-- ==== Sys2Proof/Tests/Slice0.lean ====
section
/-! SUPPORT. Tests/Slice0.lean: named tests. Expected values come from spec/95_test_vectors.md (vector named in the comment)
or from the tables of the rule named; none from the model. The last part has, for each obligation with hypotheses, a
concrete state and operands that meet them. -/

namespace Sys2Proof.Tests
open Sys2Proof.Machine

/-- What `f` gives of the state after an instruction, if there is a next state. -/
def after {α : Type} (i : Instr) (s : State) (f : State → α) : Option α :=
  match exec i s with
  | .next t => some (f t)
  | _ => none

/-- What `f` gives of the state after one step, if there is a next state. -/
def afterStep {α : Type} (s : State) (f : State → α) : Option α :=
  match step s with
  | .next t => some (f t)
  | _ => none

/-- Whether a step refuses for this reason. -/
def refusedWith (r : Refusal) (s : State) : Bool :=
  match step s with
  | .refused r' => decide (r' = r)
  | _ => false

/-- The state after reset with one operation applied. -/
def given (op : Operation) : State := { State.reset with inbox := [op] }

/-- The state after reset with channel A changed. -/
def withA (f : ChannelState → ChannelState) : State := { State.reset with chanA := f State.reset.chanA }

/-- The state after reset with the configuration changed. -/
def withCfg (f : Cfg → Cfg) : State := { State.reset with cfg := f Cfg.ref }

/-! ### WellFormed: each check refuses an ill-formed term -/

theorem wf_refuses_missing_channel : Operation.wellFormed ⟨.writeControl, none, .byte 0x00#8⟩ = false := by decide

theorem wf_refuses_channel_of_advance : Operation.wellFormed ⟨.advance, some .A, .nat 1⟩ = false := by decide

theorem wf_refuses_missing_byte : Operation.wellFormed ⟨.writeData, some .B, .absent⟩ = false := by decide

theorem wf_refuses_operand_of_read : Operation.wellFormed ⟨.readControl, some .A, .byte 0x00#8⟩ = false := by decide

theorem wf_refuses_byte_for_line : Operation.wellFormed ⟨.setDcd, some .A, .byte 0x01#8⟩ = false := by decide

theorem wf_refuses_bool_for_advance : Operation.wellFormed ⟨.advance, none, .bool true⟩ = false := by decide

theorem wf_takes_reset : Operation.wellFormed ⟨.reset, none, .absent⟩ = true := by decide

theorem wf_refuses_double_bit : isSingleBit 0x03#8 = false ∧ isSingleBit 0x00#8 = false := by decide

/-- P3: a buffer needs two slots. -/
theorem wf_refuses_one_slot : Cfg.countsOk { Cfg.ref with ringCap := 1 } = false := by decide

/-- P4: a quota of 0. -/
theorem wf_refuses_zero_quota : Cfg.countsOk { Cfg.ref with multiR := ⟨1, 0⟩ } = false := by decide

theorem wf_refuses_equal_rr0_masks : Cfg.rr0MasksOk { Cfg.ref with rr0Cts := 0x08#8 } = false := by decide

theorem wf_refuses_wide_rr0_mask : Cfg.rr0MasksOk { Cfg.ref with rr0Dcd := 0x18#8 } = false := by decide

theorem wf_refuses_equal_rr1_masks : Cfg.rr1MasksOk { Cfg.ref with rr1Overrun := 0x01#8 } = false := by decide

theorem wf_refuses_format_without_wr4 :
    Cfg.formatRegsOk { Cfg.ref with formatRegs := [5, 12, 13, 14] } = false := by decide

/-- A `bits_per_char_of` that reads WR3 asks for WR3 in `FORMAT_REGS`. -/
theorem wf_refuses_free_bits_without_wr3 :
    Cfg.formatRegsOk { Cfg.ref with
      decode := { DecodeChoice.allDefault with bitsPerCharOf := .free 0 true true } } = false := by
  decide

/-- One that reads WR5 alone is content with the default set, one that reads WR3 alone with 3 in the place of 5
(N17: "either can be used"). -/
theorem wf_takes_free_bits_of_one_register :
    let cfg := fun (r3 r5 : Bool) (regs : List RegNum) =>
      { Cfg.ref with decode := { DecodeChoice.allDefault with bitsPerCharOf := .free 0 r3 r5 }, formatRegs := regs }
    (cfg false true [4, 5, 12, 13, 14]).wellFormed = true ∧ (cfg true false [3, 4, 12, 13, 14]).wellFormed = true ∧
    (cfg false true [3, 4, 12, 13, 14]).wellFormed = false := by decide

theorem wf_refuses_mirror_of_rr8 : Cfg.mirrorOk { Cfg.ref with mirrorRR := [8, 12] } = false := by decide

theorem wf_refuses_whole_cfg : Cfg.wellFormed { Cfg.ref with mirrorRR := [0] } = false := by decide

theorem wf_takes_reference : Cfg.wellFormed Cfg.ref = true := by decide

/-! ### Decoding: an operation written out for every row (R112, R113, R117, R121) -/

theorem decode_wc0Null : decode 0#4 ⟨.writeControl, some .A, .byte 0b01000101#8⟩ = .ok (.wc0Null .A 1#2 5#3) := rfl

theorem decode_wc0PointHigh : decode 0#4 ⟨.writeControl, some .B, .byte 0b10001000#8⟩ = .ok (.wc0PointHigh .B 2#2 0#3) := rfl

theorem decode_wc0ResetExtStatusInt : decode 0#4 ⟨.writeControl, some .A, .byte 0b11010011#8⟩ = .ok (.wc0ResetExtStatusInt .A 3#2 3#3) := rfl

theorem decode_wc0SendAbort : decode 0#4 ⟨.writeControl, some .B, .byte 0b00011110#8⟩ = .ok (.wc0SendAbort .B 0#2 6#3) := rfl

theorem decode_wc0EnableIntNextRx : decode 0#4 ⟨.writeControl, some .A, .byte 0b01100001#8⟩ = .ok (.wc0EnableIntNextRx .A 1#2 1#3) := rfl

theorem decode_wc0ResetTxIntPending : decode 0#4 ⟨.writeControl, some .B, .byte 0b10101100#8⟩ = .ok (.wc0ResetTxIntPending .B 2#2 4#3) := rfl

theorem decode_wc0ErrorReset : decode 0#4 ⟨.writeControl, some .A, .byte 0b11110111#8⟩ = .ok (.wc0ErrorReset .A 3#2 7#3) := rfl

theorem decode_wc0ResetHighestIus : decode 0#4 ⟨.writeControl, some .B, .byte 0b00111010#8⟩ = .ok (.wc0ResetHighestIus .B 0#2 2#3) := rfl

theorem decode_wcWR1 : decode 1#4 ⟨.writeControl, some .B, .byte 0b10000101#8⟩ = .ok (.wcWR1 .B 0x85#8) := rfl

theorem decode_wcWR2 : decode 2#4 ⟨.writeControl, some .A, .byte 0b10001010#8⟩ = .ok (.wcWR2 .A 0x8A#8) := rfl

theorem decode_wcWR3 : decode 3#4 ⟨.writeControl, some .B, .byte 0b10001111#8⟩ = .ok (.wcWR3 .B 0x8F#8) := rfl

theorem decode_wcWR4 : decode 4#4 ⟨.writeControl, some .A, .byte 0b10010100#8⟩ = .ok (.wcWR4 .A 0x94#8) := rfl

theorem decode_wcWR5 : decode 5#4 ⟨.writeControl, some .B, .byte 0b10011001#8⟩ = .ok (.wcWR5 .B 0x99#8) := rfl

theorem decode_wcWR6 : decode 6#4 ⟨.writeControl, some .A, .byte 0b10011110#8⟩ = .ok (.wcWR6 .A 0x9E#8) := rfl

theorem decode_wcWR7 : decode 7#4 ⟨.writeControl, some .B, .byte 0b10100011#8⟩ = .ok (.wcWR7 .B 0xA3#8) := rfl

theorem decode_wcWR8 : decode 8#4 ⟨.writeControl, some .A, .byte 0b10101000#8⟩ = .ok (.wcWR8 .A 0xA8#8) := rfl

theorem decode_wcWR9 : decode 9#4 ⟨.writeControl, some .B, .byte 0b10101101#8⟩ = .ok (.wcWR9 .B 0xAD#8) := rfl

theorem decode_wcWR10 : decode 10#4 ⟨.writeControl, some .A, .byte 0b10110010#8⟩ = .ok (.wcWR10 .A 0xB2#8) := rfl

theorem decode_wcWR11 : decode 11#4 ⟨.writeControl, some .B, .byte 0b10110111#8⟩ = .ok (.wcWR11 .B 0xB7#8) := rfl

theorem decode_wcWR12 : decode 12#4 ⟨.writeControl, some .A, .byte 0b10111100#8⟩ = .ok (.wcWR12 .A 0xBC#8) := rfl

theorem decode_wcWR13 : decode 13#4 ⟨.writeControl, some .B, .byte 0b11000001#8⟩ = .ok (.wcWR13 .B 0xC1#8) := rfl

theorem decode_wcWR14 : decode 14#4 ⟨.writeControl, some .A, .byte 0b11000110#8⟩ = .ok (.wcWR14 .A 0xC6#8) := rfl

theorem decode_wcWR15 : decode 15#4 ⟨.writeControl, some .B, .byte 0b11001011#8⟩ = .ok (.wcWR15 .B 0xCB#8) := rfl

theorem decode_rcRR0 : decode 0#4 ⟨.readControl, some .B, .absent⟩ = .ok (.rcRR0 .B) := rfl

theorem decode_rcRR1 : decode 1#4 ⟨.readControl, some .A, .absent⟩ = .ok (.rcRR1 .A) := rfl

theorem decode_rcRR2 : decode 2#4 ⟨.readControl, some .B, .absent⟩ = .ok (.rcRR2 .B) := rfl

theorem decode_rcRR3 : decode 3#4 ⟨.readControl, some .A, .absent⟩ = .ok (.rcRR3 .A) := rfl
+--
TASK DESCRIPTION
Filter the entries above down to the lines that contain the word "bitsPerCharOf".

RESULT OF THIS EXERCISE
      decode := { DecodeChoice.allDefault with bitsPerCharOf := .free 0 true true } } = false := by
      { Cfg.ref with decode := { DecodeChoice.allDefault with bitsPerCharOf := .free 0 r3 r5 }, formatRegs := regs }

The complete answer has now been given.